Identify all lines below that hold "tyBits" and collect them.

Stored data entries
· · · · ·

-- ==== Sys2Proof/Machine/Integer.lean ====
section
/-! DEFINITION. Integer, logic, permute and cross-lane instructions: major opcodes 0x00 to 0x28 (R63 to R91). -/

namespace Sys2Proof.Machine

open Host (Outcome)

/-! ### Numbers of a type -/

/-- A type's width in bits; 32 where a type has none. -/
def tyBits : Ty → Nat
  | .s64 | .n64 | .b64 | .f64 => 64
  | .s16 | .n16 | .f16 | .bf16 | .t16e1 => 16
  | .s8 | .n8 | .t8e0 | .t8e1 => 8
  | .s4 | .n4 => 4
  | .t6e0 | .t6e1 => 6
  | _ => 32

/-- Whether a type is signed. -/
def tySigned : Ty → Bool
  | .s32 | .s64 | .s16 | .s8 | .s4 => true
  | _ => false

/-- Whether an integer type is packed (R65). -/
def tyPacked : Ty → Bool
  | .s16 | .n16 | .s8 | .n8 => true
  | _ => false

/-- The low w bits of a value as a number, signed or not. -/
def numOf (sg : Bool) (w : Nat) (v : DWord) : Int :=
  let n := v.toNat % 2 ^ w
  if sg ∧ 2 ^ (w - 1) ≤ n then (n : Int) - 2 ^ w else n

/-- A number's low w bits, zeros above. -/
def lowBits (w : Nat) (v : Int) : DWord := BitVec.ofNat 64 (v % 2 ^ w).toNat

/-- The least and the greatest number of a type (R66). -/
def tyLo (t : Ty) : Int := if tySigned t then -(2 ^ (tyBits t - 1)) else 0
def tyHi (t : Ty) : Int := if tySigned t then 2 ^ (tyBits t - 1) - 1 else 2 ^ tyBits t - 1

/-- A number held to a type's range (R66). -/
def clamp (t : Ty) (v : Int) : Int := if tyHi t < v then tyHi t else if v < tyLo t then tyLo t else v

/-- An exact result put into a type: clamped under saturate, which sets ISAT where it replaces, else reduced (R66). -/
def narrow (t : Ty) (sat : Bool) (v : Int) : DWord × Word :=
  if sat then (lowBits (tyBits t) (clamp t v), if clamp t v = v then 0 else stISAT)
  else (lowBits (tyBits t) v, 0)

/-- Element e of w bits of a packed word. -/
def elemAt (w e : Nat) (v : DWord) : DWord := BitVec.ofNat 64 (v.toNat / 2 ^ (w * e) % 2 ^ w)

/-- An operation on each element of packed words, n of them from element e on. -/
def perElem (w : Nat) (f : DWord → DWord → DWord → DWord × Word) (a b c : DWord) : Nat → Nat → DWord × Word
  | 0, _ => (0, 0)
  | n + 1, e =>
    let r := f (elemAt w e a) (elemAt w e b) (elemAt w e c)
    let t := perElem w f a b c n (e + 1)
    (BitVec.ofNat 64 (r.1.toNat % 2 ^ w * 2 ^ (w * e) + t.1.toNat), r.2 ||| t.2)

/-- The shared effect of R70 on one lane's operands: f on each element, exact, then narrowed. -/
def arith (t : Ty) (sat : Bool) (f : Int → Int → Int → Int) (a b c : DWord) : DWord × Word :=
  let w := tyBits t
  let one := fun a b c => narrow t sat (f (numOf (tySigned t) w a) (numOf (tySigned t) w b) (numOf (tySigned t) w c))
  if tyPacked t then perElem w one a b c (32 / w) 0 else one a b c

/-- An inline integer placed in every element of a packed word (R65); other operands as they stand. -/
def packedOperand (t : Ty) (o : Operand) : Operand :=
  match o with
  | .int k =>
    if tyPacked t then
      let w := tyBits t
      let e := (lowBits w k.toInt).toNat
      .lit (BitVec.ofNat 64 ((List.range (32 / w)).foldl (fun n i => n + e * 2 ^ (w * i)) 0))
    else o
  | _ => o

/-- The arguments with packed inline integers. -/
def packedArgs (x : Args) : Args :=
  { x with a := packedOperand x.ty x.a, b := packedOperand x.ty x.b, c := packedOperand x.ty x.c }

· · · · ·

_ANSWER TO THIS PROBLEM_
def tyBits : Ty → Nat
def tyLo (t : Ty) : Int := if tySigned t then -(2 ^ (tyBits t - 1)) else 0
def tyHi (t : Ty) : Int := if tySigned t then 2 ^ (tyBits t - 1) - 1 else 2 ^ tyBits t - 1
  if sat then (lowBits (tyBits t) (clamp t v), if clamp t v = v then 0 else stISAT)
  else (lowBits (tyBits t) v, 0)
  let w := tyBits t
      let w := tyBits t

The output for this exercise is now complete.